Моргейна развернулась и неспешно двинулась к возвышению, на котором сидели дамы. Зал тем временем заполнялся людьми: всем хотелось поприветствовать старых друзей, и гости сбивались в небольшие группки.

Моргейна всегда не любила скоплений народа, — а кроме того, в последние годы она слишком много бродила по зеленым уэльским холмам и совершенно отвыкла от запаха множества тел и дыма, которым тянуло из очага. Двинувшись вбок, она столкнулась с каким-то человеком. Хотя Моргейна весила немного, но от этого столкновения он пошатнулся и схватился за стену, чтобы удержаться на ногах — и внезапно Моргейна поняла, что оказалась лицом к лицу с мерлином.

Она не разговаривала с Кевином со дня смерти Вивианы. Моргейна холодно взглянула на него и отвернулась.

— Моргейна…

Моргейна пропустила это обращение мимо ушей. Тогда Кевин столь же холодно произнес:

— С каких это пор дочь Авалона отворачивается, когда к ней обращается мерлин?

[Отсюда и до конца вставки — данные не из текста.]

-- ==== Sys2Proof/Machine/Grout.lean ====
section
/-! DEFINITION. Sys2Proof/Machine/Grout.lean: the reduction arithmetic (06_grout_arithmetic.md, 07_grout_examples.md): formats, rounding, FAST and EXACT lanes, MX blocks, results and flags. A finite value is m x 2^e with m a Nat and e an Int. -/

namespace Sys2Proof.Machine

/-! ### Rounding -/

/-- m / 2^s, rounded to nearest, ties to even. -/
def rneShift (m s : Nat) : Nat :=
  let q := m / 2 ^ s
  let r := 2 * (m % 2 ^ s)
  if r > 2 ^ s ∨ (r = 2 ^ s ∧ q % 2 = 1) then q + 1 else q

/-- m x 2^e rounded to p significant bits and to multiples of 2^lo: (n, x) for n x 2^x. -/
def roundTo (p : Nat) (lo : Int) (m : Nat) (e : Int) : Nat × Int :=
  let x := max (e + m.log2 - (p - 1 : Nat)) lo
  if x ≤ e then (m * 2 ^ (e - x).toNat, x) else (rneShift m (x - e).toNat, x)

/-- The encoding of m x 2^e in a format of p bits of significand, w bits of exponent and least exponent lo; all ones in the exponent on overflow. -/
def encode (p w : Nat) (lo : Int) (m : Nat) (e : Int) : Nat :=
  if m = 0 then 0
  else
    let (n, x) := roundTo p lo m e
    min ((x - lo).toNat * 2 ^ (p - 1) + n) ((2 ^ w - 1) * 2 ^ (p - 1))

/-- rne32 of a value of sign neg (R201). -/
def rne32 (neg : Bool) (m : Nat) (e : Int) : Word :=
  BitVec.ofNat 32 ((if neg then 2 ^ 31 else 0) + encode 24 8 (-149) m e)

/-- The same in binary64 (R209). -/
def rne64 (neg : Bool) (m : Nat) (e : Int) : Dword :=
  BitVec.ofNat 64 ((if neg then 2 ^ 63 else 0) + encode 53 11 (-1074) m e)

def qnan32 : Word := 0x7FC00000#32
def pinf32 : Word := 0x7F800000#32
def ninf32 : Word := 0xFF800000#32

def fNeg (a : Word) : Bool := a.getLsbD 31
def fExp (a : Word) : Nat := bits a.toNat 23 8
def fFrac (a : Word) : Nat := bits a.toNat 0 23
def fNan (a : Word) : Bool := fExp a == 255 && fFrac a != 0
def fInf (a : Word) : Bool := fExp a == 255 && fFrac a == 0
def fZero (a : Word) : Bool := bits a.toNat 0 31 == 0

/-- The significand of a finite FP32 value (R201). -/
def fMant (a : Word) : Nat := if fExp a = 0 then fFrac a else 2 ^ 23 + fFrac a

/-- The exponent of its unit: value = significand x 2^fUnit. -/
def fUnit (a : Word) : Int := (max (fExp a) 1 : Nat) - 150

def sgn (neg : Bool) (n : Nat) : Int := if neg then -(n : Int) else n

/-- A finite FP32 value in units of 2^-149 (R205). -/
def fVal (a : Word) : Int := sgn (fNeg a) (fMant a * 2 ^ (max (fExp a) 1 - 1))

/-- The flags of a rounding of the exact value v to r, both in units of 2^-u (R201, R202): a change sets INEXACT, and UF below 2^-126; an infinity from finite sets OVF. -/
def roundFlags (u : Nat) (v : Int) (r : Word) : Byte :=
  if fInf r then gfOvf ||| gfInexact
  else if fVal r * 2 ^ (u - 149) = v then 0
  else gfInexact ||| flagIf (decide (v.natAbs < 2 ^ (u - 126))) gfUf

/-- fast_add (R201, R203). -/
def fastAdd (a b : Word) : Word × Byte :=
  if fNan a || fNan b then (qnan32, 0)
  else if fInf a && fInf b then (if fNeg a = fNeg b then (a, 0) else (qnan32, gfInvalid))
  else if fInf a then (a, 0)
  else if fInf b then (b, 0)
  else if fZero a && fZero b then (if fNeg a && fNeg b then 0x80000000#32 else 0, 0)
  else if fZero b then (a, 0)
  else if fZero a then (b, 0)
  else
    let (hi, lo) := if fUnit a < fUnit b then (b, a) else (a, b)
    let dd := (fUnit hi - fUnit lo).toNat
    let t := sgn (fNeg hi) (fMant hi * 8) + sgn (fNeg lo) (fMant lo * 8 / 2 ^ dd)
    let r := if t = 0 then 0 else rne32 (decide (t < 0)) t.natAbs (fUnit hi - 3)
    (r, roundFlags 149 (fVal a + fVal b) r)

/-- fast_mul (R202, R203). -/
def fastMul (a b : Word) : Word × Byte :=
  let neg := fNeg a != fNeg b
  if fNan a || fNan b then (qnan32, 0)
  else if (fZero a && fInf b) || (fInf a && fZero b) then (qnan32, gfInvalid)
  else if fInf a || fInf b then (if neg then ninf32 else pinf32, 0)
  else
    let r := rne32 neg (fMant a * fMant b) (fUnit a + fUnit b)
    (r, roundFlags 298 (fVal a * fVal b) r)

/-! ### Elements (Table 6.1, R211, R212) -/

/-- The numbers of a byte list cut into elements of n bytes. -/
def elems (n : Nat) (l : List Byte) : List Nat := (chunks n (l.length / n) l).map leNat

/-- BF16 and FP16 read as FP32. -/
def bf16 (x : Nat) : Word := BitVec.ofNat 32 (x * 2 ^ 16)

def fp16 (x : Nat) : Word :=
  let neg := bits x 15 1 == 1
  let ex := bits x 10 5
  let m := bits x 0 10
  if ex = 31 then (if m = 0 then (if neg then ninf32 else pinf32) else qnan32)
  else if ex = 0 then rne32 neg m (-24)
  else rne32 neg (1024 + m) (ex - 25 : Int)

/-- A decoded MX element or product (R211, R213). -/
inductive MxVal
  | nan
  | inf (neg : Bool)
  | fin (neg : Bool) (m : Nat) (e : Int)
  deriving DecidableEq, Repr

/-- R211. E4M3 (kind false) and E5M2 (kind true). -/
def mxElem (e5m2 : Bool) (x : Nat) : MxVal :=
  let neg := bits x 7 1 == 1
  if e5m2 then
    let ex := bits x 2 5
    let m := bits x 0 2
    if ex = 31 then (if m = 0 then .inf neg else .nan)
    else if ex = 0 then .fin neg m (-16)
    else .fin neg (4 + m) (ex - 17 : Int)
  else
    let ex := bits x 3 4
    let m := bits x 0 3
    if ex = 15 ∧ m = 7 then .nan
    else if ex = 0 then .fin neg m (-9)
    else .fin neg (8 + m) (ex - 10 : Int)

/-- R211. The 32 values of a block of 33 bytes. -/
def mxBlock (e5m2 : Bool) (l : List Byte) : List MxVal :=
  let sc := (l[32]?.getD 0).toNat
  (List.range 32).map (fun i =>
    if sc = 255 then .nan
    else match mxElem e5m2 (l[i]?.getD 0).toNat with
      | .fin neg m e => .fin neg m (e + sc - 127)
      | v => v)

/-- R213, R203. The product of two elements, and INVALID for 0 x infinity. -/
def mxMul (a b : MxVal) : MxVal × Byte :=
  match a, b with
  | .nan, _ => (.nan, 0)
  | _, .nan => (.nan, 0)
  | .inf p, .inf q => (.inf (p != q), 0)
  | .inf p, .fin q m _ => if m = 0 then (.nan, gfInvalid) else (.inf (p != q), 0)
  | .fin p m _, .inf q => if m = 0 then (.nan, gfInvalid) else (.inf (p != q), 0)
  | .fin p m e, .fin q n f => (.fin (p != q) (m * n) (e + f), 0)

/-- m x 2^e compared with c x 2^k: c x 2^k is at most it. -/
def dyLe (c : Nat) (k : Int) (m : Nat) (e : Int) : Bool :=
  if k ≤ e then decide (c ≤ m * 2 ^ (e - k).toNat) else decide (c * 2 ^ (k - e).toNat ≤ m)

/-- R212. -/
def mxTo32 : MxVal → Word × Byte
  | .nan => (qnan32, 0)
  | .inf neg => (if neg then ninf32 else pinf32, 0)
  | .fin neg m e =>
    let z : Word := if neg then 0x80000000#32 else 0
    if m = 0 then (z, 0)
    else if !dyLe m e (2 ^ 24 - 1) 104 then (z ||| 0x7F7FFFFF#32, gfScaleOvf ||| gfInexact)
    else if !dyLe 1 (-149) m e then (z, gfScaleUf ||| gfInexact)
    else
      let r := rne32 neg m e
      let same := decide (r.toNat % 2 ^ 31 = encode 24 8 (-149) m e) && dyLe (fMant r) (fUnit r) m e && dyLe m e (fMant r) (fUnit r)
      (r, if same then 0 else gfInexact ||| flagIf (!dyLe 1 (-126) m e) gfUf)

/-- A NaN lane enters (R203): NAN_IN, and the one NaN of the engine. -/
def enter (x : Word) : Word × Byte := if fNan x then (qnan32, gfNanIn) else (x, 0)

/-! ### Configurations (R180 to R184) -/

def isInt (f : BitVec 3) : Bool := f.toNat ≤ 1
def isFp (f : BitVec 3) : Bool := 2 ≤ f.toNat && f.toNat ≤ 4
def isMx (f : BitVec 3) : Bool := f.toNat == 5 || f.toNat == 6

/-- Table 6.1: bytes of an element. -/
def elemSize (f : BitVec 3) : Nat :=
  if isInt f || f = 7#3 then 8 else if f = 2#3 then 4 else if isFp f then 2 else 1

/-- Table 6.3: bytes of a contribution of format f on l lanes. -/
def contribBytes (f : BitVec 3) (l : Nat) : Nat := if isMx f then 33 else elemSize f * l

/-- Table 6.3: bytes of a result. -/
def GCfg.resultBytes (c : GCfg) : Nat :=
  if isInt c.fmt then 8 * c.lanes
  else if c.fmt = 7#3 then 16 * c.lanes + 8
  else if isMx c.fmt then (if c.mxout then 128 else 33)
  else if c.op = 5#3 then 16 * c.lanes
  else if c.f64 then 8 * c.lanes
  else 4 * c.lanes * c.passes

/-- R183, Table 6.3: a legal configuration with LANES above 0. -/
def GCfg.legal (c : GCfg) : Bool :=
  let op := c.op.toNat
  let shape :=
    if isInt c.fmt then op ≤ 3 && !c.exact && 1 ≤ c.lanes && c.lanes ≤ 8
    else if isFp c.fmt then
      if c.exact then (op == 0 || op == 4) && 1 ≤ c.lanes && c.lanes ≤ 8
      else if op == 5 then 1 ≤ c.lanes && c.lanes ≤ 8
      else op ≤ 4 && 1 ≤ c.lanes && c.lanes ≤ 16
    else if isMx c.fmt then op ≤ 4 && !c.exact && c.lanes == 32
    else op == 6 && !c.exact && 1 ≤ c.lanes && c.lanes ≤ 4
  shape && 1 ≤ c.passes && c.passes ≤ 3 && (c.exact || (c.passes == 1 && !c.f64)) && (!c.f64 || c.passes == 1)
    && (!c.mxout || isMx c.fmt) && c.wlog ≤ 6
    && (c.wlog == 0 || (!c.exact && (op == 0 || op == 4) && (isFp c.fmt || isMx c.fmt)))

/-- FAST SUM or FAST DOT on the FP or MX family: the rank-ordered fold (R200). -/
def GCfg.folds (c : GCfg) : Bool := !c.exact && (c.op = 0#3 || c.op = 4#3) && (isFp c.fmt || isMx c.fmt)

/-- Table 6.8: branch routers combine. -/
def GCfg.routers (c : GCfg) : Bool := !c.folds && !(c.exact && c.op = 4#3)

/-- Table 6.4. -/
def GCfg.stateGranules (c : GCfg) : Nat :=
  if c.folds then (if isMx c.fmt then 2 + 2 * 2 ^ c.wlog else 1 + 2 ^ c.wlog)
  else if c.exact then (if c.op = 0#3 then ceilDiv (40 * c.lanes) 64 else ceilDiv (72 * c.lanes) 64)
  else if c.op = 5#3 then ceilDiv (16 * c.lanes) 64
  else if isInt c.fmt then ceilDiv (16 * c.lanes) 64
  else if c.fmt = 7#3 then 1
  else if isMx c.fmt then 2 else 1

/-- R184. The granules of a configuration without its weights. -/
def GCfg.granules (c : GCfg) : Nat := 1 + c.stateGranules + ceilDiv c.resultBytes 64

/-- Table 6.5. -/
def Weights.granules (w : Weights) : Nat :=
  let n := w.entries.length
  if w.wkind = 0 then ceilDiv (4 * n) 64 else if w.wkind = 1 then ceilDiv (4 * w.wlanes * n) 64 else n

Моргейна глубоко вздохнула и ответила:

— Если ты именем Авалона просишь выслушать тебя, то я готова слушать. Но это не подобает тебе — человеку, отдавшему тело Вивианы для христианского погребения. Я зову это деянием предателя.

— Кто ты такая, леди, чтобы говорить о предательских деяниях? Ты, ведущая жизнь королевы в Уэльсе, в то время как трон Вивианы на Авалоне пустует!

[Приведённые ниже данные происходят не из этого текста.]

-- ==== Sys2Proof/Machine/Barriers.lean ====
section
/-! DEFINITION. Sys2Proof/Machine/Barriers.lean: a barrier at its home tile (03_barriers.md): the combining tree, counting, the fold window, the close of a course, shrinking, poisoning and deadlines. -/

namespace Sys2Proof.Machine

/-- R41, R95. A freshly allocated barrier. -/
def Barrier.init : Barrier :=
  { course := 0, expect := 0, count := 0, ahead := 0, armed := false, bonded := false, poisoned := false
    arm := { deadline := 0, stagger := 0, depart := false, release := 0 }, shArm := none, bond := none, shBond := none, left := []
    leaving := [], shrunk := false, nextDelta := 0, path := 0, measure := 0, dlAt := 0, watch := List.replicate 10 none
    lastStatus := .ok, poisonInc := none, sweep := [], expired := false, grout := none, shRun := none }

/-- The grout configuration in force. -/
def Barrier.cfg (b : Barrier) : Option GCfg := b.grout.bind (fun g => g.run.cfg)

def Barrier.weights (b : Barrier) : Option Weights := b.grout.bind (fun g => g.run.weights)

def barrierOf (d : Dp) (i : Nat) : Option Barrier :=
  match (brickOf d i).body with
  | .barrier b => some b
  | _ => none

def setBarrier (d : Dp) (i : Nat) (x : Barrier) : Dp := setBody d i (brickOf d i) (.barrier x)

/-- The joints with a bed of a handle, waiting or in force, in rising order. -/
def bedJoints (d : Dp) (h : Dword) (waiting : Bool) : List Nat :=
  (d.joints.filter (fun j => j.2.beds.any (fun b => b.waiting == waiting && b.handle == h))).map Prod.fst

/-! ### The combining tree (R32, R33) -/

/-- R32. The inputs of router r in the tree of some routes: tree edges that enter it, and member joints attached to it. -/
def treeInputs (paths : List (List Nat)) (r : Nat) : Nat :=
  let edges := (paths.filterMap (fun p => ((p.zip (p.drop 1)).find? (fun q => q.2 == r)).map Prod.fst)).dedup
  edges.length + (paths.filter (fun p => p.head? == some r)).length

/-- R32, R33. The nearest entry on a path of routers, else the home tile. -/
def nearest (d : Dp) (i : Nat) (waiting : Bool) (t : Nat) (path : List Nat) : Port :=
  match path.find? (fun r => d.comb.any (fun c => c.router == r && c.index == i && c.waiting == waiting)) with
  | some r => .router r
  | none => .tile t

/-- R32, R33. The entries of the tree for member joints (joint, expected count): one in each branch router with a free entry, the home tile's own among them (log 14); a full router is counted as a fallback (DESIGN CHOICE, log 45: once for each tree built, at the router's port 4, its local port 0). -/
def buildTree (e : Env) (d : Dp) (t i : Nat) (course : Word) (waiting : Bool) (js : List (Nat × Nat)) : Dp :=
  let home := tileRouter e t
  let paths := js.map (fun j => (route (jointRouter e j.1) home, j.2))
  let routers := (paths.flatMap Prod.fst).dedup
  let branch := routers.filter (fun r => decide (2 ≤ treeInputs (paths.map Prod.fst) r))
  let d := branch.foldl (fun d r =>
    if (d.comb.filter (fun c => c.router == r)).length < Config.combEntries then
      let n := ((paths.filter (fun p => p.1.contains r)).map Prod.snd).sum
      { d with comb := d.comb ++ [{ router := r, index := i, expect := n, before := 0, got := 0, nextDelta := 0, course := course + 1, acc := none, up := .tile t, waiting := waiting }] }
    else bumpK e d 1 (r * 8 + 4) 6 1) d
  { d with comb := d.comb.map (fun c => if c.index = i && c.waiting = waiting then
      { c with up := nearest d i waiting t ((route c.router home).drop 1) } else c) }

/-- The place to which joint j sends for brick i. -/
def upFor (e : Env) (d : Dp) (t i : Nat) (waiting : Bool) (j : Nat) : Port := nearest d i waiting t (route (jointRouter e j) (tileRouter e t))

def dropTree (d : Dp) (i : Nat) (waiting : Bool) : Dp := { d with comb := d.comb.filter (fun c => !(c.index == i && c.waiting == waiting)) }

/-! ### The fold (R200, R204, R219, R220) -/

/-- R89. The ranks of a bond. -/
def Barrier.ranks (b : Barrier) : Nat :=
  match b.bond with
  | some x => x.members.length + x.lchild
  | none => 0

/-- R200. Rank k contributes no more in the open course: a member that left, or a child that is gone. -/
def Barrier.skips (b : Barrier) (gone : BitVec 64) (k : Nat) : Bool :=
  match b.bond with
  | none => false
  | some x =>
    match x.members[k]? with
    | some m => b.left.contains m.agent
    | none => gone.getLsbD (k - x.members.length)

/-- The first rank from k on that still contributes. -/
def Barrier.nextRank (b : Barrier) (gone : BitVec 64) (k : Nat) : Nat :=
  (((List.range b.ranks).drop k).find? (fun r => !b.skips gone r)).getD b.ranks

/-- R196, R200. The partial that a payload of rank k brings; one that brings no contribution adds nothing (log 52). -/
def payAcc (c : GCfg) (w : Option Weights) : Payload → Acc
  | .none => { Acc.zero c with cnt := 0 }
  | .one k cf l => if l.isEmpty then { Acc.zero c with cnt := 0 } else contribution c w k cf l
  | .acc a _ => a

/-- R204. NEXT moves to rank k, past skipped ranks, folding what the window holds; n bounds the steps. -/
def advance (c : GCfg) (b : Barrier) (gone : BitVec 64) : Nat → Nat → Grout → Grout
  | 0, k, g => { g with next := b.nextRank gone k }
  | n + 1, k, g =>
    let k := b.nextRank gone k
    match g.window.find? (fun p => p.1 == k) with
    | none => { g with next := k }
    | some p => advance c b gone n (k + 1) { g with acc := Acc.merge c g.acc (payAcc c g.run.weights p.2), window := g.window.filter (fun q => q.1 != k) }

/-- R204. A contribution of rank k: folded, held in the window, or bounced (none). -/
def foldIn (c : GCfg) (b : Barrier) (gone : BitVec 64) (g : Grout) (k : Nat) (p : Payload) : Option Grout :=
  if !c.folds then some { g with acc := Acc.merge c g.acc (payAcc c g.run.weights p), empty := false }
  else if k = g.next then
    some (advance c b gone b.ranks (k + 1) { g with acc := Acc.merge c g.acc (payAcc c g.run.weights p), empty := false })
  else if g.next < k ∧ k < g.next + 2 ^ c.wlog then some { g with window := g.window ++ [(k, p)], empty := false }
  else none

/-- The grout of a course that opens. -/
def Grout.fresh (b : Barrier) (gone : BitVec 64) (g : Grout) : Grout :=
  { g with acc := (match g.run.cfg with | some c => Acc.zero c | none => { lanes := [], cnt := 0, flags := 0 }), next := b.nextRank gone 0
           window := [], empty := true }

/-- R185, R197. A run that takes effect. -/
def Run.install (r : Run) (b : Barrier) (gone : BitVec 64) (result : List Byte) (resFlags cum : Byte) : Option Grout :=
  if r.count = 0 then none
  else some (Grout.fresh b gone { run := r, acc := { lanes := [], cnt := 0, flags := 0 }, next := 0, window := [], cum := if r.byCfg then 0 else cum, result := result
                                  resFlags := resFlags, empty := true })

/-- GONE of a lintel brick. -/
def goneOf (d : Dp) (i : Nat) : BitVec 64 := ((fget d.lintels i).map (fun x => x.gone)).getD 0

/-- R200. The children whose ranks the fold of the open course skips: gone, and not counted in it. -/
def skipOf (d : Dp) (i : Nat) : BitVec 64 := ((fget d.lintels i).map (fun x => x.gone &&& ~~~ x.seen)).getD 0

/-- R73, R501. The mirror's copy of brick i gets other granule runs. -/
def setMirRuns (d : Dp) (i : Nat) (f : List (Nat × Nat) → List (Nat × Nat)) : Dp :=
  match fget d.mirCopies (stripeKey i 0) with
  | none => d
  | some m =>
    let l := f m.runs
    let d := unbindRuns d m.tile m.runs
    { (l.foldl (fun d r => bindRun d m.tile r.1 r.2) d) with mirCopies := fput d.mirCopies (stripeKey i 0) { m with runs := l } }

/-- R185. The granules of a run go back, with their charge (R73 for a mirrored brick). -/
def freeRun (e : Env) (d : Dp) (i : Nat) (b : Brick) (r : Run) (waiting : Bool) : Dp :=
  let d := unbindRun d (homeOf e i) r.base r.count
  let d := setMirRuns d i (fun l => if waiting then l.dropLast else l.drop 1)
  refundG d b.part (if b.mirrored then 2 * r.count else r.count)

/-- R185, R188. The granules of a barrier pass from one run to the next: the old run is freed, but for what the new one keeps of it. -/
def switchRun (e : Env) (d : Dp) (i : Nat) (b : Brick) (old new : Run) : Dp :=
  if new.within old then
    let n := old.count - new.count
    let d := bindRun (unbindRun d (homeOf e i) old.base old.count) (homeOf e i) new.base new.count
    let d := setMirRuns d i (fun l => match l with
      | (mb, mc) :: rest => if new.count = 0 then rest else (mb + (mc - new.count), new.count) :: rest
      | [] => [])
    refundG d b.part (if b.mirrored then 2 * n else n)
  else freeRun e d i b old false

/-- R185. A waiting run that never took effect goes back, where it bound granules of its own. -/
def dropWaiting (e : Env) (d : Dp) (i : Nat) (b : Brick) (x : Barrier) : Dp :=
  match x.shRun, x.grout with
  | some r, some g => if r.within g.run then d else freeRun e d i b r true
  | some r, none => if r.count = 0 then d else freeRun e d i b r true
  | none, _ => d

/-- R61. Every run of a freed barrier goes back. -/
def freeRuns (e : Env) (d : Dp) (i : Nat) (b : Brick) (x : Barrier) : Dp :=
  let d := dropWaiting e d i b x
  match x.grout with
  | some g => freeRun e d i b g.run false
  | none => d

/-! ### Releases -/

/-- The release hods of a course: one for each joint with a bed, then one for each watcher in slot order (R34, R110). -/
def releaseHods (d : Dp) (t : Nat) (b : Brick) (x : Barrier) (r : Rel) : List Hod :=
  let js := ((bedJoints d r.handle false) ++ (bedJoints d r.handle true)).foldl (fun l j => setInsert j l) []
  js.map (fun j => mkHod (.tile t) (.joint j) .rsp b.part (.release r))
    ++ (x.watch.filterMap id).map (fun j => mkHod (.tile t) (.joint j) .rsp b.part (.watcher { r with stagger := 0 }))

/-- R103. A release that ends every wait with another status. -/
def endRel (i : Nat) (h : Dword) (course : Word) (st : Status) : Rel :=
  { index := i, handle := h, course := course, status := st, gflags := 0, beats := [], instant := none, stagger := 0, value := 0
    removeBed := false, cfg := none }

/-- R112, R113, R118. The end of the waits that stand now. -/
def endNow (d : Dp) (i : Nat) (h : Dword) (course : Word) (st : Status) : Rel := { endRel i h course st with upTo := some d.seq }

/-- R257. ARRIVE_UP of brick i's open course. -/
def arriveUpRec (b : Barrier) (a : Acc) (st : Status) (course : Word) : HodRec :=
  { HodRec.blank 1 0 course with status := BitVec.ofNat 8 st.code, gflags := a.flags, tag := b.tag
                                 grout := match b.cfg with | some c => encodePartial c a | none => [] }

/-- R258. RELEASE or TWIN of a closed course. -/
def releaseRec (kind : Nat) (course : Word) (tag : Word) (st : Status) (gflags : Byte) (result : List Byte) (instant : Dword) : HodRec :=
  { HodRec.blank kind 0 course with tag := tag, status := BitVec.ofNat 8 st.code, gflags := gflags, grout := pad8 result, instant := instant }

/-- What a RELEASE or TWIN hod closes a course with (R258). -/
structure HodClose where
  shrunk : Bool
  result : List Byte
  gflags : Byte
  instant : Dword
  tag : Word
  deriving DecidableEq, Repr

— Я попыталась однажды говорить от имени Авалона, — вспылила Моргейна, — но ты приказал мне умолкнуть! — и она опустила голову, не дожидаясь его ответа.

« А ведь он прав. Как я смею говорить о предательстве после того, как сбежала с Авалона, по молодости и глупости не поняв замыслов Вивианы? Лишь недавно я осознала, что она дала мне власть над королем; я же отказалась от нее и позволила Гвенвифар отдать короля в руки священников «.

— Говори, мерлин. Дочь Авалона слушает.

Несколько мгновений Кевин лишь молча глядел на нее, и Моргейна с грустью вспомнила те годы, когда он был ее единственным другом и союзником при этом дворе. В конце концов, он произнес:

— Твоя красота, Моргейна, как и красота Вивианы, с годами лишь делается более зрелой. По сравнению с тобой все женщины этого двора, включая и эту ирландку, не более чем раскрашенные куклы.

Моргейна слабо улыбнулась.

— Ты ведь не за тем остановил меня, грозя громами Авалона, чтоб осыпать меня льстивыми похвалами, Кевин.

— Разве? Прости, я погорячился, — но ты и вправду нужна на Авалоне, Моргейна. Та, что восседает там сейчас… — он осекся и с беспокойством спросил:

— Неужели ты так любишь своего старого мужа, что не можешь расстаться с ним?

— Нет, — отозвалась Моргейна. — Но я и там тружусь во славу Богини.

— Это я знаю, — согласился мерлин. — Я так и сказал Ниниане. И если бы Акколон мог наследовать отцу, то в тех краях вновь возродилось бы почитание Богини… Но Акколон — не наследник, а старший сын Уриенса — простак, которым помыкают священники.

— Акколон — не король, он друид, — сказала Моргейна. — А смерть Аваллоха ничего бы не решила — в Уэльсе уже утвердились римские обычаи, а у Аваллоха есть сын.» Конн, — подумала она, — который сидел у меня на коленях и звал меня бабушкой «.

Словно услышав ее невысказанную мысль, Кевин произнес:

— Жизнь детей непрочна, Моргейна. Многие так и не доживают до зрелости.

— Я не стану убивать — даже ради Авалона! — отрезала Моргейна. — Можешь так им и сказать!

— Скажи им об этом сама, — предложил Кевин. — Ниниана сообщила, что ты приедешь к ним вскоре после Пятидесятницы.

Моргейна почувствовала, как ее желудок скрутило и по спине побежали морашки.

«Так значит, им все известно? Неужто они наблюдали, как я изменяю моему доверчивому старику-мужу с Акколоном, и порицали меня?» Ей вспомнилась Элейна, дрожащая и пристыженная, какой она была, когда ее застали нагой в объятиях Ланселета. «Неужто они знали о моих планах прежде, чем я сама поняла, что буду делать?» Но она делала лишь то, для чего ее предназначила Богиня.